## Material for this exercise:
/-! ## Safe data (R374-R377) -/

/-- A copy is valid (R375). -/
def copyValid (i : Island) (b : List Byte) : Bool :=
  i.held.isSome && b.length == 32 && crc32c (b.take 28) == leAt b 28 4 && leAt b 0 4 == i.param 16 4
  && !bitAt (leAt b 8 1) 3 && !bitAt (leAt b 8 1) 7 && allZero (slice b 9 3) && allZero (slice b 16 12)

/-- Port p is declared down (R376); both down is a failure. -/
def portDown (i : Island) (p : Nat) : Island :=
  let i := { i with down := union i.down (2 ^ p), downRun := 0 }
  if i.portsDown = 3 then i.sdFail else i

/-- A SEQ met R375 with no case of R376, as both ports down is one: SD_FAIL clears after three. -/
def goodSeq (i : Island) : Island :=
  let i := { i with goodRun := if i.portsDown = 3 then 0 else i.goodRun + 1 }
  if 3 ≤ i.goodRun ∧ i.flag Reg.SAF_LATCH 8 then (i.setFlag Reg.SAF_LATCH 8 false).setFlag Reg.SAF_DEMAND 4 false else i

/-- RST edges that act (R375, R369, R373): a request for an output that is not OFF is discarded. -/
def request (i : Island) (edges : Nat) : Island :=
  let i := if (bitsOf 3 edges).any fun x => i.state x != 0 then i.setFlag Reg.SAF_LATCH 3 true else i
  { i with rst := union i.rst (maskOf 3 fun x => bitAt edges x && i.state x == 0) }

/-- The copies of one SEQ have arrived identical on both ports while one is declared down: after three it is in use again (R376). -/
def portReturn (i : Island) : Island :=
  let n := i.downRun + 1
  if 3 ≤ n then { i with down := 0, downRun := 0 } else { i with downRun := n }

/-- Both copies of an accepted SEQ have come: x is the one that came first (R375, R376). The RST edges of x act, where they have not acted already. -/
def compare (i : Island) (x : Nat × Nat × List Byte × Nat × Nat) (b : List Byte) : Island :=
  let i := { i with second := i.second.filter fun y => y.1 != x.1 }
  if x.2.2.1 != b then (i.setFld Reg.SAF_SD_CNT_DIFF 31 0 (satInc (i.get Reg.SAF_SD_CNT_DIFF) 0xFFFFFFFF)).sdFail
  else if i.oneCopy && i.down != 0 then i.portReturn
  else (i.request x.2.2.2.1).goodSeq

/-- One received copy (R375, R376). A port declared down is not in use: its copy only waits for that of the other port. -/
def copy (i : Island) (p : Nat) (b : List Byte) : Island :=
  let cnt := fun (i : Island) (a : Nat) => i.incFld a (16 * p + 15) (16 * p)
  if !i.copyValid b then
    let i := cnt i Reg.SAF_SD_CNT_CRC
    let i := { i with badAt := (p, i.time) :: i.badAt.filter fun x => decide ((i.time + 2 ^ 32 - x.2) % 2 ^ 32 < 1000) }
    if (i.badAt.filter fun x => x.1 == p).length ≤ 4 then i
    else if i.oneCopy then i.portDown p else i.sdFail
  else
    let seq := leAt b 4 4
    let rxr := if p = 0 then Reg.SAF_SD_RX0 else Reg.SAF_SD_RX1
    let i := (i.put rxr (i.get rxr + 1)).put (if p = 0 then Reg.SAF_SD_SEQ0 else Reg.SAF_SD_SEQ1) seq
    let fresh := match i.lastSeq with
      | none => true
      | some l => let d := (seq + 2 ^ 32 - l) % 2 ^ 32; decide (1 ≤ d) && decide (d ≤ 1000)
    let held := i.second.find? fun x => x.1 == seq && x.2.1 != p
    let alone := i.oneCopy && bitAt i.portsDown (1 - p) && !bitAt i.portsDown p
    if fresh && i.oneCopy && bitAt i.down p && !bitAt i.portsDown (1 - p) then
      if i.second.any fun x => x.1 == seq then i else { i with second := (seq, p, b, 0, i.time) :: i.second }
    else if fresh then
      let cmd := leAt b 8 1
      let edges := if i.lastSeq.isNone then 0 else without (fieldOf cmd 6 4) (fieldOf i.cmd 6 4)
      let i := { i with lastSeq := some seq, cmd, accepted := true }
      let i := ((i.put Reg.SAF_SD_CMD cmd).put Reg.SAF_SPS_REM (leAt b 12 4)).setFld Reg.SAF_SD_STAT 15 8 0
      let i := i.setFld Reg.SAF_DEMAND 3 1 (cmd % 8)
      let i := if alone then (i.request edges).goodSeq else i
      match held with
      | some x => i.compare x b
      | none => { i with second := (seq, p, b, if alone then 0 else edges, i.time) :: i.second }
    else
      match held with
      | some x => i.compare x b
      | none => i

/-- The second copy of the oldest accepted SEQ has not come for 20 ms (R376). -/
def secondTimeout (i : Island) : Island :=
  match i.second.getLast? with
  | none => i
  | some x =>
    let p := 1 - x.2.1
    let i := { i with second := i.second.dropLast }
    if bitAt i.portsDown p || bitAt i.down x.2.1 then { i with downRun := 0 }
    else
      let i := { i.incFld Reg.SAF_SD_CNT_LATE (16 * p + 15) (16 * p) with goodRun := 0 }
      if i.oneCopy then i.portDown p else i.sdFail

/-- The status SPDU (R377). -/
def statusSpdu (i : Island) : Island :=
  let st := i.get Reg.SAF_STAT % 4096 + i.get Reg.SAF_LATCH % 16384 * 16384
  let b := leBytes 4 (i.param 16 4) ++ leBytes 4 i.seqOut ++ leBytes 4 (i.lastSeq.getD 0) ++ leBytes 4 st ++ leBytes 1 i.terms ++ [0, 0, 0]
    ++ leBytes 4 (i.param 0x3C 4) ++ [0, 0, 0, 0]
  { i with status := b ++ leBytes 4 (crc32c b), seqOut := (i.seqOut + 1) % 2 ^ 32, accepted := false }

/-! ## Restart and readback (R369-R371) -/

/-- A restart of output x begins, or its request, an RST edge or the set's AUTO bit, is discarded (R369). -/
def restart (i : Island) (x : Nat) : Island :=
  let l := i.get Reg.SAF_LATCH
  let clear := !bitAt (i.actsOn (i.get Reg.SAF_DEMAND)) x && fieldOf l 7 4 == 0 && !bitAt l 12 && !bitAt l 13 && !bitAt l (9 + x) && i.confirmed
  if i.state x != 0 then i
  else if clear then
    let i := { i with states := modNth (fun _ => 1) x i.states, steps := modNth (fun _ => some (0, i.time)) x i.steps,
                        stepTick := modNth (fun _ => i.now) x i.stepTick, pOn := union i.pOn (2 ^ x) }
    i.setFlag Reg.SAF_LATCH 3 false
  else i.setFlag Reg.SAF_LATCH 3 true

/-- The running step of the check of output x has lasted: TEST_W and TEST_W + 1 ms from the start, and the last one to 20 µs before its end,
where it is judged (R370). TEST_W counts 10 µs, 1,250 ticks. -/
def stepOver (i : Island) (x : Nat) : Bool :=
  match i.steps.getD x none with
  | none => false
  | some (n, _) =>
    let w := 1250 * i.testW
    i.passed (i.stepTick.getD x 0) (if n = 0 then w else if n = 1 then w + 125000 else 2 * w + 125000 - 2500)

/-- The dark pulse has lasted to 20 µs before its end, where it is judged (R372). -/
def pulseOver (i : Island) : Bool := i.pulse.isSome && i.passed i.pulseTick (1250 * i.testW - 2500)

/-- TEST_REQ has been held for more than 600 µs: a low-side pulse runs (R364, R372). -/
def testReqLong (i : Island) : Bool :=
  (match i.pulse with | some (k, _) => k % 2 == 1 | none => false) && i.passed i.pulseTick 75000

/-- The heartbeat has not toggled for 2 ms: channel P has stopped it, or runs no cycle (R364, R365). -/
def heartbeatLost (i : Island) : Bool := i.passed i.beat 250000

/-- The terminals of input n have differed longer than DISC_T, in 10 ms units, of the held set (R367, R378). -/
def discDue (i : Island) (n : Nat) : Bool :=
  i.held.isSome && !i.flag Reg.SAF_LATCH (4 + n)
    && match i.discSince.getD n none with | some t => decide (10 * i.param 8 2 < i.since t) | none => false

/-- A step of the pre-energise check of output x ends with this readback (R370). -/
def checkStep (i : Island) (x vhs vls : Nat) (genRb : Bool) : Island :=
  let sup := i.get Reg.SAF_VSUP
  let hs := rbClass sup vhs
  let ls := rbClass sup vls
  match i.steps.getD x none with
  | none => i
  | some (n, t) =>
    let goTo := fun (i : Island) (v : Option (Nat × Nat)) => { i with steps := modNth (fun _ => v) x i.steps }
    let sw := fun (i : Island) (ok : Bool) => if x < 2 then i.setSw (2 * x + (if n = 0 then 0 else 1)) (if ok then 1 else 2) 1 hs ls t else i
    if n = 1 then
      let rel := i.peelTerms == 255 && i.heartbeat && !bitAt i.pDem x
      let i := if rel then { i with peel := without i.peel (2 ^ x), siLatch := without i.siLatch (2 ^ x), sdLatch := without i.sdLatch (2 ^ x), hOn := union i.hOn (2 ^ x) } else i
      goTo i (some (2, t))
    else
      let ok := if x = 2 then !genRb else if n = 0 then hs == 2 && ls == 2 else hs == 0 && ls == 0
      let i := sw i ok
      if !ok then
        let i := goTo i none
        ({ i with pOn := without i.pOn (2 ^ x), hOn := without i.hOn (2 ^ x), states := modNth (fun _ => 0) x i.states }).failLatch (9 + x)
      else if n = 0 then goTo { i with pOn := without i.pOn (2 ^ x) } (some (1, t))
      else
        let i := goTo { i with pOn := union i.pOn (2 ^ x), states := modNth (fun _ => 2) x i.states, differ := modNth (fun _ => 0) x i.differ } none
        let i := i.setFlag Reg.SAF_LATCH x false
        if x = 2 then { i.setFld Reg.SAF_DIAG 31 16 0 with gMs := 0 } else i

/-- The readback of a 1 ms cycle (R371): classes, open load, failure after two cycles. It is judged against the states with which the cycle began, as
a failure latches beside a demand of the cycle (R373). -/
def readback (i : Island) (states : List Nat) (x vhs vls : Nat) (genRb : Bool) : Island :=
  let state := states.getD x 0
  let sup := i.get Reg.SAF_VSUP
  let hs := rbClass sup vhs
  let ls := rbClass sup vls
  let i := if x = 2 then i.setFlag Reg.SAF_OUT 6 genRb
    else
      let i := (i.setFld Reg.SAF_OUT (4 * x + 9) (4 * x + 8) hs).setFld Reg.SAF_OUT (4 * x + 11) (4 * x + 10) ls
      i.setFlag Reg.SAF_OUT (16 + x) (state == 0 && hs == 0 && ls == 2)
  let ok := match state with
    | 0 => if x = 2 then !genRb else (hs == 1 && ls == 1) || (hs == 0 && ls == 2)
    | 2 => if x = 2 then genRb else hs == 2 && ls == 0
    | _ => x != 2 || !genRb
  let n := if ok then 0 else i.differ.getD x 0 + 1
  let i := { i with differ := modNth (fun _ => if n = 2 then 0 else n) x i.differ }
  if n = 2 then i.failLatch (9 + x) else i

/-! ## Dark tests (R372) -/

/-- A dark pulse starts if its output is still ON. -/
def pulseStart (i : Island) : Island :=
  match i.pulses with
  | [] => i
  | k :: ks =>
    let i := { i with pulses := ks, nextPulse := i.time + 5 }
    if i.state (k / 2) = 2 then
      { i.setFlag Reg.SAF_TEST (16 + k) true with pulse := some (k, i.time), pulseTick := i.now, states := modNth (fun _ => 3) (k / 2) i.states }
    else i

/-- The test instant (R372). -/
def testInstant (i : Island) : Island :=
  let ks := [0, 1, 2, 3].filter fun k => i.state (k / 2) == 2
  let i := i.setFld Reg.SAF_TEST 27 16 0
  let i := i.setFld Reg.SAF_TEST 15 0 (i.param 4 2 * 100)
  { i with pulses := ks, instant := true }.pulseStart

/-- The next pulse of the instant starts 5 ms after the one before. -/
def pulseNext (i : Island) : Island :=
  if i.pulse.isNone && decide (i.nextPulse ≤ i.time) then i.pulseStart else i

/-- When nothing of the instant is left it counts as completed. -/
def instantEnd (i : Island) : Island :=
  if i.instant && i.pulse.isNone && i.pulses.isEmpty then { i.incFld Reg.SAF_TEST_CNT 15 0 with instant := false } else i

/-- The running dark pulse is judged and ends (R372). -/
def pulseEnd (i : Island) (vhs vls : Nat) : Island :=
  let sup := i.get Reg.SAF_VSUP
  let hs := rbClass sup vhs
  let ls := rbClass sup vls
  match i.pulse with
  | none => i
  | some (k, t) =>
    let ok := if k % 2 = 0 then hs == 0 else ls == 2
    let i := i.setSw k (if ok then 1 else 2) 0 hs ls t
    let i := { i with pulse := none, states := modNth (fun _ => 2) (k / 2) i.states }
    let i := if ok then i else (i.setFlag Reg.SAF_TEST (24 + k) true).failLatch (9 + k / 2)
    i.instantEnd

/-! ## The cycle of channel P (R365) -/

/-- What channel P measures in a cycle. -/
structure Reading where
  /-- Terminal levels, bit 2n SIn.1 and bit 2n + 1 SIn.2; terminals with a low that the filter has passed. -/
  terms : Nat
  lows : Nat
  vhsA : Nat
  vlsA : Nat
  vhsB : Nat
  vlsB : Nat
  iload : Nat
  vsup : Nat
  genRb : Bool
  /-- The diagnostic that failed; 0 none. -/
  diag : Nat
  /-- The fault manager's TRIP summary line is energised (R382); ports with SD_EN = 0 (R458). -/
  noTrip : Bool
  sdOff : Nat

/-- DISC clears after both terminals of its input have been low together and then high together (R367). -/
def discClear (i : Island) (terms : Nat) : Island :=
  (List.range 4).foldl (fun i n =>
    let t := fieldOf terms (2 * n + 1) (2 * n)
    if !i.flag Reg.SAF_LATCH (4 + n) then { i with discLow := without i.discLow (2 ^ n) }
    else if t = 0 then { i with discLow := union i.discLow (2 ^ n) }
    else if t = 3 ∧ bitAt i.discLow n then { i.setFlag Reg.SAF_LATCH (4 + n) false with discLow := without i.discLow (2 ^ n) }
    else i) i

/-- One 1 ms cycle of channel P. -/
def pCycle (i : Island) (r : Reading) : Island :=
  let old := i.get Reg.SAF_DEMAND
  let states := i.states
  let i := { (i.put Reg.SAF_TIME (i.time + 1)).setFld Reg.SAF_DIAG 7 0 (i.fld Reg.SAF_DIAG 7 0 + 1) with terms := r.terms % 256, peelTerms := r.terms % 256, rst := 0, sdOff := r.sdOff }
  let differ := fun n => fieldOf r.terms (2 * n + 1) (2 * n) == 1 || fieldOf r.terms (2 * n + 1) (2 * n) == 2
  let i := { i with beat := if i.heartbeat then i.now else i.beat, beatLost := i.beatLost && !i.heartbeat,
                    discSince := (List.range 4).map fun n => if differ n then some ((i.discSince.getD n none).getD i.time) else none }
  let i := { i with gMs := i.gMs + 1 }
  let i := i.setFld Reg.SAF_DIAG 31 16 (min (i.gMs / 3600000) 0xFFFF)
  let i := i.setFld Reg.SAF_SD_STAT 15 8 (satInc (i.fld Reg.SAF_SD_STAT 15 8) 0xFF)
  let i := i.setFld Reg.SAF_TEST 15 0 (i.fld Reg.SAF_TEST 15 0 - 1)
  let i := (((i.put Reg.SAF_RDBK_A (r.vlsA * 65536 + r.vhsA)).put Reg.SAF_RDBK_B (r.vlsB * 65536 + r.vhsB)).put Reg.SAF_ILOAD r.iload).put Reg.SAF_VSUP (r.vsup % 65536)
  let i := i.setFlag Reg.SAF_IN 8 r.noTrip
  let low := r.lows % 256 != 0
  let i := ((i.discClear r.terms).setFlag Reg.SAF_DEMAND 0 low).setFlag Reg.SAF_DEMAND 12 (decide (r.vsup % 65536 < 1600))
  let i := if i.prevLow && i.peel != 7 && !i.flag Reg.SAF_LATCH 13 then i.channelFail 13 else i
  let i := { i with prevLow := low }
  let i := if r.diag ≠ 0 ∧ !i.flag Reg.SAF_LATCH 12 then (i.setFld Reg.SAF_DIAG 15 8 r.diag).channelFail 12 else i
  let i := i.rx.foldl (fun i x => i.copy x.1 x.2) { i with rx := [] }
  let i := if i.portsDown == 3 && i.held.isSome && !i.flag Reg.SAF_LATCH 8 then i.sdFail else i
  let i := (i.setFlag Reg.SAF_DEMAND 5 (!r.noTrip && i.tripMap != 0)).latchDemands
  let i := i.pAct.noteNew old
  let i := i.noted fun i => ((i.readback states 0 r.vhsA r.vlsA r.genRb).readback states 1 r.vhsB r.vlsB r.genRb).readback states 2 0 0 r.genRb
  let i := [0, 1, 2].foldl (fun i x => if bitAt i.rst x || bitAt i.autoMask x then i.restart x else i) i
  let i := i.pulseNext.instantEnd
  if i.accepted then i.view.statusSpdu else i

==

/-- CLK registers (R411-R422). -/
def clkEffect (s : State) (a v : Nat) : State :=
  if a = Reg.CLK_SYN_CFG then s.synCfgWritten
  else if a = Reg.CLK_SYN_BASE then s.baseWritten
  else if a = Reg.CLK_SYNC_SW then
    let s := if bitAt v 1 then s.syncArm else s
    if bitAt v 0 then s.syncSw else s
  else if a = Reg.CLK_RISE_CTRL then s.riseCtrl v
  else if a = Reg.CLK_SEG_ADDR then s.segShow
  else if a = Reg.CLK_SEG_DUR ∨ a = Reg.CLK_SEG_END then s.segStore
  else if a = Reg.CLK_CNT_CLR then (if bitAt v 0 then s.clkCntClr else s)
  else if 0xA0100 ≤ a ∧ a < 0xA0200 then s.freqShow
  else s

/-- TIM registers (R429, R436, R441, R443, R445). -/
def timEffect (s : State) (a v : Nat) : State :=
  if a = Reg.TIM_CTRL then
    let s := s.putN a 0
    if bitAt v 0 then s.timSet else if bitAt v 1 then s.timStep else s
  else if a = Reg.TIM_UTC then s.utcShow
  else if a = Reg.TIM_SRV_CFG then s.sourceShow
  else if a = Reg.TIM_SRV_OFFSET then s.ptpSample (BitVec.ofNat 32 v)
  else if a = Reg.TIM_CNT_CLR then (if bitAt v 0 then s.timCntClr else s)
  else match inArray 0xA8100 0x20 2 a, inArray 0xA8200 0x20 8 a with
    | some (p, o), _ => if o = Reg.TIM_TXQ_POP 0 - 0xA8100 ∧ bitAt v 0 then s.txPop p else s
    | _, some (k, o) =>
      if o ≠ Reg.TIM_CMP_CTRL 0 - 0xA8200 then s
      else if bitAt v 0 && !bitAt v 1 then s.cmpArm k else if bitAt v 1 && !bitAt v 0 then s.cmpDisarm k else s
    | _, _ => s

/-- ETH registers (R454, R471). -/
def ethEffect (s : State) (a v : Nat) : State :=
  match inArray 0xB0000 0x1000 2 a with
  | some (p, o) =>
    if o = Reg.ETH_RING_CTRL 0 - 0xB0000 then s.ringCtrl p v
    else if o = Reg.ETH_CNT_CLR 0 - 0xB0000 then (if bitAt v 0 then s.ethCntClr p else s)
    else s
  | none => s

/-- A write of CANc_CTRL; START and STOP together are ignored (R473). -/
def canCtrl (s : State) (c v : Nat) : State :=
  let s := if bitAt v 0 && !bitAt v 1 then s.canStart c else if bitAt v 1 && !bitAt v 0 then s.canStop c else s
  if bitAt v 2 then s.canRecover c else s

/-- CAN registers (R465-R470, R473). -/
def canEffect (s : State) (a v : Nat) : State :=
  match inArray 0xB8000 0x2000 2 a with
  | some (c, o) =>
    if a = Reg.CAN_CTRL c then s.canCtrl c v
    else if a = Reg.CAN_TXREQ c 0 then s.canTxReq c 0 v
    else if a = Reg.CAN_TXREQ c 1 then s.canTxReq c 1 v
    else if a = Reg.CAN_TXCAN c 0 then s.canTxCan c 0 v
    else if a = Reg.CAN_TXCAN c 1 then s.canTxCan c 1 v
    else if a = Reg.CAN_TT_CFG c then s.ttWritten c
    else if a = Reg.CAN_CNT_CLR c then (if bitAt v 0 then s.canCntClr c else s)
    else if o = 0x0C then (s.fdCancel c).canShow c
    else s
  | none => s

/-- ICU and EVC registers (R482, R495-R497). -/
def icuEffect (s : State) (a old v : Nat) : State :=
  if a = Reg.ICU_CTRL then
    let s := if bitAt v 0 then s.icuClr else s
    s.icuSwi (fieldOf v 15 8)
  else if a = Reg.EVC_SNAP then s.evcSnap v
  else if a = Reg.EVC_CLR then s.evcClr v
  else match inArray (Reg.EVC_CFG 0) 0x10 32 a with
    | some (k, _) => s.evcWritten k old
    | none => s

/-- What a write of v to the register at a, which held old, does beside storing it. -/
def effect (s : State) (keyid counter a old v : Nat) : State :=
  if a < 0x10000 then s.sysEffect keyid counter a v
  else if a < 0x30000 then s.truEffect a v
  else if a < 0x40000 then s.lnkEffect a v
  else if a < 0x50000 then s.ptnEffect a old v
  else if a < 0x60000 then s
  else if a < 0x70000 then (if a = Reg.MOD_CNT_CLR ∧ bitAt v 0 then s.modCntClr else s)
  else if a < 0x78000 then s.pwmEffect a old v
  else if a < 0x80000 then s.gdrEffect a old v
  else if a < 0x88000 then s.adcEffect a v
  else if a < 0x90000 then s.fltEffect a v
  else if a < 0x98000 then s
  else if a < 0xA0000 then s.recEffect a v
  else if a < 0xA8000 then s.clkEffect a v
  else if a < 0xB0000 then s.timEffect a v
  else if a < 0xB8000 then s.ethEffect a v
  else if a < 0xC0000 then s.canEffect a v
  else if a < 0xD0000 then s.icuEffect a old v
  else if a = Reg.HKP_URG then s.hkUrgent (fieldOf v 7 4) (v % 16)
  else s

## Problem to work on:
Please reproduce the lines from the line with "data (R374-R377) -/" to the line with "rst := union", both ends included, exactly as they appear above.

## The completed task:
/-! ## Safe data (R374-R377) -/

/-- A copy is valid (R375). -/
def copyValid (i : Island) (b : List Byte) : Bool :=
  i.held.isSome && b.length == 32 && crc32c (b.take 28) == leAt b 28 4 && leAt b 0 4 == i.param 16 4
  && !bitAt (leAt b 8 1) 3 && !bitAt (leAt b 8 1) 7 && allZero (slice b 9 3) && allZero (slice b 16 12)

/-- Port p is declared down (R376); both down is a failure. -/
def portDown (i : Island) (p : Nat) : Island :=
  let i := { i with down := union i.down (2 ^ p), downRun := 0 }
  if i.portsDown = 3 then i.sdFail else i

/-- A SEQ met R375 with no case of R376, as both ports down is one: SD_FAIL clears after three. -/
def goodSeq (i : Island) : Island :=
  let i := { i with goodRun := if i.portsDown = 3 then 0 else i.goodRun + 1 }
  if 3 ≤ i.goodRun ∧ i.flag Reg.SAF_LATCH 8 then (i.setFlag Reg.SAF_LATCH 8 false).setFlag Reg.SAF_DEMAND 4 false else i

/-- RST edges that act (R375, R369, R373): a request for an output that is not OFF is discarded. -/
def request (i : Island) (edges : Nat) : Island :=
  let i := if (bitsOf 3 edges).any fun x => i.state x != 0 then i.setFlag Reg.SAF_LATCH 3 true else i
  { i with rst := union i.rst (maskOf 3 fun x => bitAt edges x && i.state x == 0) }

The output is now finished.